Chemical Score was determined by calculation5 based on essential amino acids composition of all the ingredient proteins used in the formulation. Amino acids composition of the raw materials was reviewed in the literature16. The standard protein used corresponds to protein for schoolchildren (mgAA/g Protein)17.

Lipid profile

Lipid profile was determined using the UNE 55-037.73 AENOR technique. Lipids were extracted by the Soxhlet method, saponified and esterified with sodium methylate in methanol and sulphuric acid and then injected into gas chromatograph equipment (Hewlett Packard 6890) with DB-225 column (length 30 m, internal diameter 0.25 mm; thickness 0.25 um film). The identification of fatty acids was performed by comparison with a standard Sigma Aldrich (Supelco 18919-AMP1-Mix F.A.M.E. C4C24). All analyses were conducted in triplicate.

Microbiological tests

Total mesophiles, coliforms, moulds and yeasts were determined by ICMSF techniques18, in bakery products. All analyses were carried out in triplicate.

Sensory evaluation

The sensory evaluation and acceptability of fresh recipes R1, R2 and R3 were evaluated with 60 schoolchildren (between 4 and 9 years old) and 100 adults. A structured hedonic scale of 9 points with the ends (1) “I am very disgusted” and (9) “I like it very much” was used for the adults; and for the children, a scale with two extremes: “I like it” and “I dislike it”. The fresh samples were presented to consumers in a plate with samples of about 10 g each. The test was completed by adults, with CATA (check-all-that-apply) questions19. For this purpose, a list of 25 terms was presented to the consumers asking them to mark all the ones they considered appropriate to describe the product.

Statistical analysis

Results were expressed as mean ± standard deviation (SD). The statistical analysis was done by using one way analysis of variance (ANOVA), followed by the Tukey test to assess differences between group means.

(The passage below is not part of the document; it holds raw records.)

@[simp] theorem State.modPress_now : (s.modPress b f).now = s.now := rfl
@[simp] theorem State.modPress_choices : (s.modPress b f).choices = s.choices := rfl
@[simp] theorem State.modPress_mode : (s.modPress b f).mode = s.mode := rfl
@[simp] theorem State.modPress_resetLow : (s.modPress b f).resetLow = s.resetLow := rfl
@[simp] theorem State.modPress_faultOut : (s.modPress b f).faultOut = s.faultOut := rfl
@[simp] theorem State.modPress_listenTimer : (s.modPress b f).listenTimer = s.listenTimer := rfl
@[simp] theorem State.modPress_cfg : (s.modPress b f).cfg = s.cfg := rfl
@[simp] theorem State.modPress_link : (s.modPress b f).link = s.link := rfl
@[simp] theorem State.modPress_peers : (s.modPress b f).peers = s.peers := rfl
@[simp] theorem State.modPress_pub : (s.modPress b f).pub = s.pub := rfl
@[simp] theorem State.modPress_segs : (s.modPress b f).segs = s.segs := rfl
@[simp] theorem State.modPress_foreign : (s.modPress b f).foreign = s.foreign := rfl
@[simp] theorem State.modPress_saturated : (s.modPress b f).saturated = s.saturated := rfl
@[simp] theorem State.modPress_claims : (s.modPress b f).claims = s.claims := rfl
@[simp] theorem State.modPress_dims : (s.modPress b f).dims = s.dims := rfl
@[simp] theorem State.modPress_scenes : (s.modPress b f).scenes = s.scenes := rfl
@[simp] theorem State.modPress_partialCue : (s.modPress b f).partialCue = s.partialCue := rfl
@[simp] theorem State.modPress_motionQueue : (s.modPress b f).motionQueue = s.motionQueue := rfl
@[simp] theorem State.modPress_softFlags : (s.modPress b f).softFlags = s.softFlags := rfl
@[simp] theorem State.modPress_inputs : (s.modPress b f).inputs = s.inputs := rfl
@[simp] theorem State.modPress_pins : (s.modPress b f).pins = s.pins := rfl
@[simp] theorem State.modPress_sense : (s.modPress b f).sense = s.sense := rfl
@[simp] theorem State.modPress_mots : (s.modPress b f).mots = s.mots := rfl
@[simp] theorem State.modPress_stopLatch : (s.modPress b f).stopLatch = s.stopLatch := rfl
@[simp] theorem State.modPress_rebroadcast : (s.modPress b f).rebroadcast = s.rebroadcast := rfl
@[simp] theorem State.modPress_fadeTimer : (s.modPress b f).fadeTimer = s.fadeTimer := rfl
@[simp] theorem State.modPress_sampleTimer : (s.modPress b f).sampleTimer = s.sampleTimer := rfl
@[simp] theorem State.modPress_inputTimer : (s.modPress b f).inputTimer = s.inputTimer := rfl
@[simp] theorem State.modPress_pending : (s.modPress b f).pending = s.pending := rfl
@[simp] theorem State.modPress_seg : (s.modPress b f).seg = s.seg := rfl
@[simp] theorem State.modPress_dim : (s.modPress b f).dim = s.dim := rfl
@[simp] theorem State.modPress_mot : (s.modPress b f).mot = s.mot := rfl
@[simp] theorem State.modPress_claim : (s.modPress b f).claim = s.claim := rfl
@[simp] theorem State.modPress_peer : (s.modPress b f).peer = s.peer := rfl
@[simp] theorem State.modPress_input : (s.modPress b f).input = s.input := rfl
@[simp] theorem State.modPress_segCfg : (s.modPress b f).segCfg = s.segCfg := rfl
@[simp] theorem State.modPress_dimCfg : (s.modPress b f).dimCfg = s.dimCfg := rfl
@[simp] theorem State.modPress_motCfg : (s.modPress b f).motCfg = s.motCfg := rfl
@[simp] theorem State.modPress_binding : (s.modPress b f).binding = s.binding := rfl
@[simp] theorem State.modPress_same : (s.modPress b f).press b = f (s.press b) := by
  simp [State.modPress, State.press]
theorem State.modPress_other (k : BindIx) (h : k ≠ b) : (s.modPress b f).press k = s.press k := by
  have hk : (b : Nat) ≠ k := fun e => h (Fin.ext e.symm)
  simp [State.modPress, State.press, hk]
theorem State.modPress_get (k : BindIx) : (s.modPress b f).press k = if k = b then f (s.press k) else s.press k := by
  by_cases h : k = b
  · subst h; simp
  · simp [State.modPress_other, h]

end Modpress

/-! ## modLink -/

section Modlink

variable (s : State) (f : Link → Link)

@[simp] theorem State.modLink_now : (s.modLink f).now = s.now := rfl
@[simp] theorem State.modLink_choices : (s.modLink f).choices = s.choices := rfl
@[simp] theorem State.modLink_mode : (s.modLink f).mode = s.mode := rfl
@[simp] theorem State.modLink_resetLow : (s.modLink f).resetLow = s.resetLow := rfl
@[simp] theorem State.modLink_faultOut : (s.modLink f).faultOut = s.faultOut := rfl
@[simp] theorem State.modLink_listenTimer : (s.modLink f).listenTimer = s.listenTimer := rfl
@[simp] theorem State.modLink_cfg : (s.modLink f).cfg = s.cfg := rfl
@[simp] theorem State.modLink_link : (s.modLink f).link = f s.link := rfl
@[simp] theorem State.modLink_peers : (s.modLink f).peers = s.peers := rfl
@[simp] theorem State.modLink_pub : (s.modLink f).pub = s.pub := rfl
@[simp] theorem State.modLink_segs : (s.modLink f).segs = s.segs := rfl
@[simp] theorem State.modLink_foreign : (s.modLink f).foreign = s.foreign := rfl
@[simp] theorem State.modLink_saturated : (s.modLink f).saturated = s.saturated := rfl
@[simp] theorem State.modLink_claims : (s.modLink f).claims = s.claims := rfl
@[simp] theorem State.modLink_dims : (s.modLink f).dims = s.dims := rfl
@[simp] theorem State.modLink_scenes : (s.modLink f).scenes = s.scenes := rfl
@[simp] theorem State.modLink_partialCue : (s.modLink f).partialCue = s.partialCue := rfl
@[simp] theorem State.modLink_motionQueue : (s.modLink f).motionQueue = s.motionQueue := rfl
@[simp] theorem State.modLink_softFlags : (s.modLink f).softFlags = s.softFlags := rfl
@[simp] theorem State.modLink_presses : (s.modLink f).presses = s.presses := rfl
@[simp] theorem State.modLink_inputs : (s.modLink f).inputs = s.inputs := rfl
@[simp] theorem State.modLink_pins : (s.modLink f).pins = s.pins := rfl
@[simp] theorem State.modLink_sense : (s.modLink f).sense = s.sense := rfl
@[simp] theorem State.modLink_mots : (s.modLink f).mots = s.mots := rfl
@[simp] theorem State.modLink_stopLatch : (s.modLink f).stopLatch = s.stopLatch := rfl
@[simp] theorem State.modLink_rebroadcast : (s.modLink f).rebroadcast = s.rebroadcast := rfl
@[simp] theorem State.modLink_fadeTimer : (s.modLink f).fadeTimer = s.fadeTimer := rfl
@[simp] theorem State.modLink_sampleTimer : (s.modLink f).sampleTimer = s.sampleTimer := rfl
@[simp] theorem State.modLink_inputTimer : (s.modLink f).inputTimer = s.inputTimer := rfl
@[simp] theorem State.modLink_pending : (s.modLink f).pending = s.pending := rfl
@[simp] theorem State.modLink_seg : (s.modLink f).seg = s.seg := rfl
@[simp] theorem State.modLink_dim : (s.modLink f).dim = s.dim := rfl
@[simp] theorem State.modLink_mot : (s.modLink f).mot = s.mot := rfl
@[simp] theorem State.modLink_claim : (s.modLink f).claim = s.claim := rfl
@[simp] theorem State.modLink_peer : (s.modLink f).peer = s.peer := rfl
@[simp] theorem State.modLink_input : (s.modLink f).input = s.input := rfl
@[simp] theorem State.modLink_press : (s.modLink f).press = s.press := rfl
@[simp] theorem State.modLink_segCfg : (s.modLink f).segCfg = s.segCfg := rfl
@[simp] theorem State.modLink_dimCfg : (s.modLink f).dimCfg = s.dimCfg := rfl
@[simp] theorem State.modLink_motCfg : (s.modLink f).motCfg = s.motCfg := rfl
@[simp] theorem State.modLink_binding : (s.modLink f).binding = s.binding := rfl

end Modlink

Differences were considered significant at p<0.05. Statistical analyses were performed with Statistic for Windows version 9.0 (Analytical Software, Tallahassee, FL, USA).

For the CATA question, the frequency each term was mentioned was determined by counting the number of consumers who used that term to describe each sample. A multiple correspondence analysis (MCA) was performed on the frequency table, containing responses to the CATA question in order to compare sensory characteristics of the samples and to differentiate them20. An XLStat trial software (Copyright © 2015 Addinsoft) was used to conduct the above analyses.

RESULTS

Linear programming

Linear programming determined the appropriate proportions of flours to be mixed so as to obtain the nutritionally enhanced bakery products, R2 and R3, from control recipe R1 (100% wheat flour). They were: wheat/ broad bean/chia/amaranth 64/22/13/0 (R2) and 83/2/4/11 (R3). The prices of the formulations R2 and R3 (100 g) were increased from $2.13 (R1) to $2.84 and $2.92, respectively.

Proximate composition

Bakery products obtained complied with the Argentine Food Code21regarding the maximum moisture content for this type of products (29 g/100 g food): R1 (21.31±0.27), R2 (22.58±0.17) and R3 (19.58±0.08). Table 1 shows the proximate composition of the raw material and products obtained. Incorporating amaranth, broad beans and chia flours to the formulation in the appropriate proportions, allowed bakery products to obtain significantly higher protein and lipid content (ρ<0.05). The contribution of total dietary fiber increased significantly (ρ<0.05) with the incorporation of the other flours.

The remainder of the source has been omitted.